START Data listing

-- ==== Sys2Proof/Machine/Slots.lean ====
section
/-! DEFINITION. Warp slots, tiles and bind records (13 R312, R313), and writes by units that are no core. -/

namespace Sys2Proof.Machine

/-! ## Writes at the home point by a unit that is no core (11 R246, R264) -/

/-- Write bytes inside one line, released after every write made before. -/
def State.unitWrite (s : State) (die : Nat) (h : Home) (off : Nat) (bytes : List Byte) : State :=
  if s.cutStore die h then (s.lostStore noCore 0 h).2
  else
  let (_, _, s) := s.stampWrite noCore 0 s.topTime h (maskAt off bytes.length) []
  (s.homeWrite h (maskAt off bytes.length) (dataAt off bytes)).clearResv h.line true (fun _ _ _ => false)

/-! ## Bind records (13 R312) -/

abbrev Bind := BitVec 128

def bindRecord (regid x y z core tile0 ntile wslot0 snap kind : Nat) : Bind :=
  BitVec.ofNat 128 (regid % 2 ^ 32 + x % 2 ^ 16 * 2 ^ 32 + y % 2 ^ 16 * 2 ^ 48 + z % 2 ^ 16 * 2 ^ 64 + core % 2 ^ 7 * 2 ^ 80
    + tile0 % 2 ^ 7 * 2 ^ 87 + ntile % 2 ^ 8 * 2 ^ 94 + wslot0 % 2 ^ 6 * 2 ^ 102 + snap % 2 ^ 12 * 2 ^ 108
    + kind % 4 * 2 ^ 120 + 2 ^ 127)

def bRegid (r : Bind) : Nat := field r 0 32
def bX (r : Bind) : Nat := field r 32 16
def bY (r : Bind) : Nat := field r 48 16
def bZ (r : Bind) : Nat := field r 64 16
def bCore (r : Bind) : Nat := field r 80 7
def bTile0 (r : Bind) : Nat := field r 87 7
def bNtile (r : Bind) : Nat := field r 94 8
def bWslot0 (r : Bind) : Nat := field r 102 6
def bSnap (r : Bind) : Nat := field r 108 12
def bKind (r : Bind) : Nat := field r 120 2

/-! ## What a core's blocks hold -/

/-- The runs of slots that a shape of `n` warps takes from a first slot (R312). -/
def slotRun (w n : Nat) (check : Bool) : List Nat :=
  let lead := (List.range n).map (w + ·)
  if check then lead ++ lead.map (32 + ·) else lead

def Block.slots (b : Block) : List Nat := slotRun b.wslot0 b.ctx.warps.length (!b.ctx.trailing.isEmpty)
def Block.tiles (b : Block) : List Nat := (List.range b.ntile).map (b.tile0 + ·)

/-- A block stands in the live bank of its core, or is being bound to it. -/
def Block.inLive (b : Block) : Bool := b.loc == .live || b.loc == .filling

/-- Blocks of a core whose windows stand there. -/
def State.onCore (s : State) (core : Nat) : List (Nat × Block) :=
  s.blocks.filter (fun e => e.2.core == core && e.2.loc != .moved && e.2.loc != .unbound)

def State.slotsHeld (s : State) (core : Nat) : List Nat :=
  (s.onCore core).flatMap (fun e => if e.2.inLive then e.2.slots else [])
def State.tilesHeld (s : State) (core : Nat) : List Nat := (s.onCore core).flatMap (fun e => e.2.tiles)

/-- The bind records that wait in a core's ring. -/
def State.ring (s : State) (core : Nat) : List Bind := (s.die (dieOf core)).rings.getD [] (core % Config.coresPerDie)

def State.setRing (s : State) (core : Nat) (l : List Bind) : State :=
  s.modDie (dieOf core) (fun d => { d with rings := d.rings.putD [] (core % Config.coresPerDie) l })

/-- Warps of a record's block: a rung warp's has one, when it goes on from its snapshot too (09 R215; 12 R286). -/
def State.bindWarps (s : State) (r : Bind) : Nat :=
  let rung := bKind r == 1 || (bKind r == 2 && s.blocks.any (fun e =>
    e.2.loc == .unbound && e.2.rung.isSome && e.2.regid == bRegid r && e.2.snapSlot == bSnap r))
  if rung then 1 else ((s.region? (bRegid r)).map Region.nwarp).getD 1
def State.bindCheck (s : State) (r : Bind) : Bool := ((s.region? (bRegid r)).map Region.check).getD false

/-- A block of a core is being bound: its record stands at the head of the ring until it starts (R315). -/
def State.beingBound (s : State) (core : Nat) : Bool := s.blocks.any (fun e => e.2.core == core && e.2.loc == .filling)

/-- Blocks of a region that are resident, or promised by a record. -/
def State.resident (s : State) (n : Nat) : Nat :=
  (s.blocks.filter (fun e => e.2.regid == n && e.2.loc != .unbound && e.2.loc != .filling)).length
    + (s.dies.map (fun e => (e.2.rings.map (fun x => (x.2.filter (fun r => bKind r != 3 && bRegid r == n)).length)).sum)).sum

/-- A region may have one more block bound (R310, R325). -/
def State.roomFor (s : State) (n : Nat) (r : Region) : Bool := r.maxBlk == 0 || decide (s.resident n < r.maxBlk)

/-- Slots and tiles that are held, or promised to a waiting record. -/
def State.slotsDue (s : State) (core : Nat) : List Nat :=
  s.slotsHeld core ++ (s.ring core).flatMap (fun r => if bKind r = 3 then [] else slotRun (bWslot0 r) (s.bindWarps r) (s.bindCheck r))
def State.tilesDue (s : State) (core : Nat) : List Nat :=
  s.tilesHeld core ++ (s.ring core).flatMap (fun r => if bKind r = 3 then [] else (List.range (bNtile r)).map (bTile0 r + ·))

/-- Blocks in a core's live bank, or on their way there. -/
def State.liveDue (s : State) (core : Nat) : Nat :=
  ((s.onCore core).filter (fun e => e.2.loc == .live)).length + ((s.ring core).filter (fun r => bKind r != 3)).length

/-- Places on a core that ladders have in reserve: first tile, tiles, slots (R314). -/
def State.reservedOn (s : State) (core : Nat) : List (Nat × Nat × List Nat) :=
  s.ladders.flatMap (fun e => match s.region? (field e.2.desc 64 32) with
    | some r => (e.2.reserve.filter (fun x => x.1 == core)).map (fun x => (x.2.1, r.ntile, slotRun x.2.2 1 r.check))
    | none => [])

/-- Those, and what is in a ladder's reserve. -/
def State.slotsTaken (s : State) (core : Nat) : List Nat := s.slotsDue core ++ (s.reservedOn core).flatMap (fun x => x.2.2)
def State.tilesTaken (s : State) (core : Nat) : List Nat :=
  s.tilesDue core ++ (s.reservedOn core).flatMap (fun x => (List.range x.2.1).map (x.1 + ·))

/-- Blocks of a core, with those for which a reserve is kept. -/
def State.liveTaken (s : State) (core : Nat) : Nat :=
  s.liveDue core + ((s.reservedOn core).filter (fun x => !x.2.2.any (s.slotsDue core).contains)).length

/-- The first of the values from `lo` to `hi` whose `run` meets nothing held. -/
def firstRun (held : List Nat) (run : Nat → List Nat) (lo hi : Nat) : Option Nat :=
  ((List.range (hi + 1 - lo)).map (lo + ·)).find? (fun a => !(run a).any held.contains)

/-- First tile and first slot at which a block of a shape fits a core: tiles 0 to 31 for class 0 alone (02 R54), a
checked block's leading warps below slot 32 (R313), four blocks at most (02 R29). -/
def State.fit (s : State) (core cls ntile nwarp : Nat) (check : Bool) : Option (Nat × Nat) :=
  let lim := if check then 32 else 64
  if 128 < ntile ∨ lim < nwarp ∨ 4 ≤ s.liveTaken core then none
  else
    let tile := if ntile = 0 then some 0
      else firstRun (s.tilesTaken core) (fun a => (List.range ntile).map (a + ·)) (if cls = 0 then 0 else 32) (128 - ntile)
    let slot := firstRun (s.slotsTaken core) (fun a => slotRun a nwarp check) 0 (lim - nwarp)
    match tile, slot with
    | some t, some w => some (t, w)
    | _, _ => none

/-- A core on which a region's blocks may be bound: of its partition, on a die of DIEMASK that is enabled and not fenced
(R310; 00 R4; 12 R298). -/
def State.coreFor (s : State) (r : Region) (c : Nat) : Bool :=
  (s.core c).part == r.part && natBit r.dieMask.toNat (dieOf c) && natBit s.boot.clus.toNat (clusterOf c) && !s.fencedBy r.die (dieOf c)

/-- One of the places on the cores listed at which a block fits; which of them is a free choice. -/
def State.place (s : State) (cores : List Nat) (cls ntile nwarp : Nat) (check : Bool) : Option (Nat × Nat × Nat) :=
  let l := cores.filterMap (fun c => (s.fit c cls ntile nwarp check).map (fun e => (c, e.1, e.2)))
  if l.isEmpty then none else l[Config.choice s.now % l.length]?

end Sys2Proof.Machine
end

END Data listing

About this exercise ▸ Copy the entries above exactly, but only from the line holding "12 * 2 ^ 108" through the line holding "def bCore (r : Bind) : Nat := field r 80 7", both included.

Output for this exercise ▸
    + tile0 % 2 ^ 7 * 2 ^ 87 + ntile % 2 ^ 8 * 2 ^ 94 + wslot0 % 2 ^ 6 * 2 ^ 102 + snap % 2 ^ 12 * 2 ^ 108
    + kind % 4 * 2 ^ 120 + 2 ^ 127)

def bRegid (r : Bind) : Nat := field r 0 32
def bX (r : Bind) : Nat := field r 32 16
def bY (r : Bind) : Nat := field r 48 16
def bZ (r : Bind) : Nat := field r 64 16
def bCore (r : Bind) : Nat := field r 80 7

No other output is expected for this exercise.